The golden beet ravioli at Misti Norris' Petra and the Beast

The golden beet ravioli at Misti Norris' Petra and the Beast

Daniel Carde/Staff Photographer

Misti Norris and her scrappy independent restaurant Petra and the Beast are fast becoming the face of progressive dining in Texas.

The fiercely original chef today was named one of Food and Wine magazine's best new chefs of 2019. She is the only Texas chef among a group of 10 that includes Junghyun Park of Atomix in New York City, Bryan Furman of B's Cracklin in Atlanta and Brandon Go of Hayato in Los Angeles.
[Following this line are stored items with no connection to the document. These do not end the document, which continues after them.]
/-- The exact product of two values; the flag is set for zero times infinity (Table 2.6). -/
def mulNum : Num → Num → Num × FlagSet
  | .nan, _ => (.nan, 0)
  | _, .nan => (.nan, 0)
  | .inf a, .inf b => (.inf (a != b), 0)
  | .inf a, .fin b m _ => if m = 0 then (.nan, flagNV) else (.inf (a != b), 0)
  | .fin a m _, .inf b => if m = 0 then (.nan, flagNV) else (.inf (a != b), 0)
  | .fin a m1 e1, .fin b m2 e2 => (.fin (a != b) (m1 * m2) (e1 + e2), 0)

/-- The negated value. -/
def negNum : Num → Num
  | .nan => .nan
  | .inf a => .inf (!a)
  | .fin a m e => .fin (!a) m e

/-- Is the first value below the second? NaN is below nothing. -/
def ltNum : Num → Num → Bool
  | .nan, _ => false
  | _, .nan => false
  | .inf a, .inf b => a && !b
  | .inf a, .fin _ _ _ => a
  | .fin _ _ _, .inf b => !b
  | .fin n1 m1 e1, .fin n2 m2 e2 =>
    let e := if e1 ≤ e2 then e1 else e2
    decide (signed n1 (m1 * 2 ^ (e1 - e).toNat) < signed n2 (m2 * 2 ^ (e2 - e).toNat))

/-- Are the values numerically equal? -/
def eqNum (a b : Num) : Bool :=
  match a, b with
  | .nan, _ => false
  | _, .nan => false
  | a, b => !(ltNum a b) && !(ltNum b a)

/-- Is the value a NaN? -/
def isNaN : Num → Bool
  | .nan => true
  | _ => false

/-- The sign of a value. -/
def negOf : Num → Bool
  | .nan => false
  | .inf n => n
  | .fin n _ _ => n

/-! ### Philox4x32-10 (R24, R25) -/

/-- i rounds of Philox on (c0, c1, c2, c3) with key (k0, k1). -/
def philoxRounds : Nat → Nat → Nat → Nat → Nat → Nat → Nat → List Nat
  | 0, c0, c1, c2, c3, _, _ => [c0, c1, c2, c3]
  | i + 1, c0, c1, c2, c3, k0, k1 =>
    let p := 0xD2511F53 * c0
    let q := 0xCD9E8D57 * c2
    philoxRounds i ((q / 2 ^ 32).xor (c1.xor k0)) (q % 2 ^ 32) ((p / 2 ^ 32).xor (c3.xor k1)) (p % 2 ^ 32)
      ((k0 + 0x9E3779B9) % 2 ^ 32) ((k1 + 0xBB67AE85) % 2 ^ 32)

/-- The four words of Philox4x32-10 (R25). -/
def philox (c0 c1 c2 c3 k0 k1 : Nat) : List Nat := philoxRounds 10 c0 c1 c2 c3 k0 k1

/-- The eight draw words of a firing, lane 0 first (R24). -/
def drawWords (seed counter bank : Nat) : List Nat :=
  let n0 := counter % 2 ^ 32
  let n1 := counter / 2 ^ 32 % 2 ^ 32
  let k0 := seed % 2 ^ 32
  let k1 := seed / 2 ^ 32 % 2 ^ 32
  philox n0 n1 0 bank k0 k1 ++ philox n0 n1 1 bank k0 k1

/-- The draw of value j of a lane holding m values (R23 step 3). -/
def laneDraw (word m j : Nat) : Nat :=
  field word (32 * j / m + 32 / m - 1) (32 * j / m) * 2 ^ (32 - 32 / m)

/-! ### CRC-32C (polynomial 0x1EDC6F41, reflected) -/

/-- One byte's eight shifts of the reflected CRC-32C register. -/
def crcShift : Nat → Nat → Nat
  | 0, r => r
  | n + 1, r => crcShift n (if r % 2 = 1 then (r / 2).xor 0x82F63B78 else r / 2)

/-- CRC-32C of bytes, from a running register. -/
def crcRun : Nat → List Byte → Nat
  | r, [] => r
  | r, b :: bs => crcRun (crcShift 8 (r.xor b.toNat)) bs

/-- CRC-32C of bytes. -/
def crc32c (bs : List Byte) : Nat := (crcRun 0xFFFFFFFF bs).xor 0xFFFFFFFF

/-! ### Square roots and reciprocals, exact with a sticky bit -/

/-- The integer square root of m, found from bit i downward. -/
def isqrtFrom : Nat → Nat → Nat → Nat
  | 0, m, r => if (r + 1) * (r + 1) ≤ m then r + 1 else r
  | i + 1, m, r => if (r + 2 ^ (i + 1)) * (r + 2 ^ (i + 1)) ≤ m then isqrtFrom i m (r + 2 ^ (i + 1)) else isqrtFrom i m r

/-- The integer square root. -/
def isqrt (m : Nat) : Nat := isqrtFrom (m.log2 / 2 + 1) m 0

/-- A magnitude with a sticky bit below it: `lost` says whether the true value lies above. -/
def sticky (neg : Bool) (m : Nat) (e : Int) (lost : Bool) : Num :=
  .fin neg (2 * m + b2n lost) (e - 1)

/-- The square root of a positive value, with a sticky bit. -/
def sqrtMag (m : Nat) (e : Int) : Num :=
  let m1 := if e % 2 = 0 then m else 2 * m
  let e1 := if e % 2 = 0 then e else e - 1
  let w := m1 * 2 ^ 160
  let r := isqrt w
  sticky false r (e1 / 2 - 80) (r * r != w)

/-- The reciprocal of a non-zero magnitude, with a sticky bit. -/
def rcpMag (neg : Bool) (m : Nat) (e : Int) : Num :=
  let t := m.log2 + 160
  sticky neg (2 ^ t / m) (-e - (t : Int)) (2 ^ t % m != 0)

/-- The reciprocal square root of a positive value, with a sticky bit. -/
def rsqrtMag (m : Nat) (e : Int) : Num :=
  let m1 := if e % 2 = 0 then m else 2 * m
  let e1 := if e % 2 = 0 then e else e - 1
  let t := m1.log2 + 160
  let w := 2 ^ (2 * t) / m1
  let r := isqrt w
  sticky false r (-(e1 / 2) - (t : Int)) (r * r * m1 != 2 ^ (2 * t))

/-! ### Transcendental functions: fixed point with 600 fraction bits (DEDUCED, log 20) -/

/-- Fraction bits of the fixed-point work. -/
def fxBits : Nat := 600
/-- One, in fixed point. -/
def fxOne : Int := ((2 ^ fxBits : Nat) : Int)
/-- Product of two fixed-point numbers. -/
def fxMul (a b : Int) : Int := a * b / fxOne

/-- The sum of z^(2k+1)/(2k+1) with sign s each term, n terms from index k; p = z^(2k+1), z2 = z*z. -/
def oddSeries (alt : Bool) : Nat → Nat → Int → Int → Int
  | 0, _, _, _ => 0
  | n + 1, k, p, z2 =>
    p / ((2 * k + 1 : Nat) : Int) + (if alt then -(oddSeries alt n (k + 1) (fxMul p z2) z2)
      else oddSeries alt n (k + 1) (fxMul p z2) z2)

/-- atanh z for |z| at most 1/3, in fixed point. -/
def fxAtanh (z : Int) : Int := oddSeries false 200 0 z (fxMul z z)

/-- arctan of 1/n. -/
def fxAtanInv (n : Nat) : Int := oddSeries true 150 0 (fxOne / (n : Int)) (fxMul (fxOne / (n : Int)) (fxOne / (n : Int)))

/-- The natural logarithm of 2. -/
def fxLn2 : Int := 2 * fxAtanh (fxOne / 3)
/-- Half of pi. -/
def fxHalfPi : Int := 8 * fxAtanInv 5 - 2 * fxAtanInv 239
Norris and her wildly creative restaurant, located in a former 1930s filling station, was also among Esquire magazine's Best New Restaurants in America for 2018, a James Beard Foundation Award semifinalist for best new restaurant in the U.S. and the subject of a long feature in Food and Wine earlier this year. Before that, she made every best new restaurant list in town last year, including here at the Dallas Morning News, and was the among the honorees on Texas Monthly's best restaurants for 2019. It is an impressive run, particularly considering the Dallas dining scene's history of being overlooked nationally.

Food and Wine's annual awards recognize "innovative and up-and-coming talent," and are the result of a national search by the magazine's restaurant editor at large, Jordana Rothman. Petra was singled out as a "world-class restaurant in elaborate disguise," noting lowkey signatures such as writing the menu on a chalkboard, serving delicate dishes in paper containers and decorating a spare dining room with dried flowers and other bits of the natural world.

Misti Norris in the dining room at the Petra and the Beast 

Misti Norris in the dining room at the Petra and the Beast 

Louis DeLuca/Staff Photographer

Like seemingly everyone who eats at Petra, Rothman was taken with Norris' creativity using local grown and foraged ingredients, whole-animal cooking and plenty of fermentation and curing. Specifically, the fried chicken feet with charred and raw beets and wild dill, a pork tongue ragu and Norris' inventive charcuterie. "At Petra something extremely rare is unfolding," Rothman concluded, "the chance to see a chef who is utterly free and also entirely in bloom." The full list of winners is here.

It's amazing to think that it's been just eight months since Petra went from a popup to a permanent restaurant, taking the same path that some of the country's most influential restaurants have followed, including Saison in San Francisco and Ludo Lefebvre's Trois Mec in Los Angeles. 

And it's inspiring to see Norris, and Dallas, becoming a part of that list.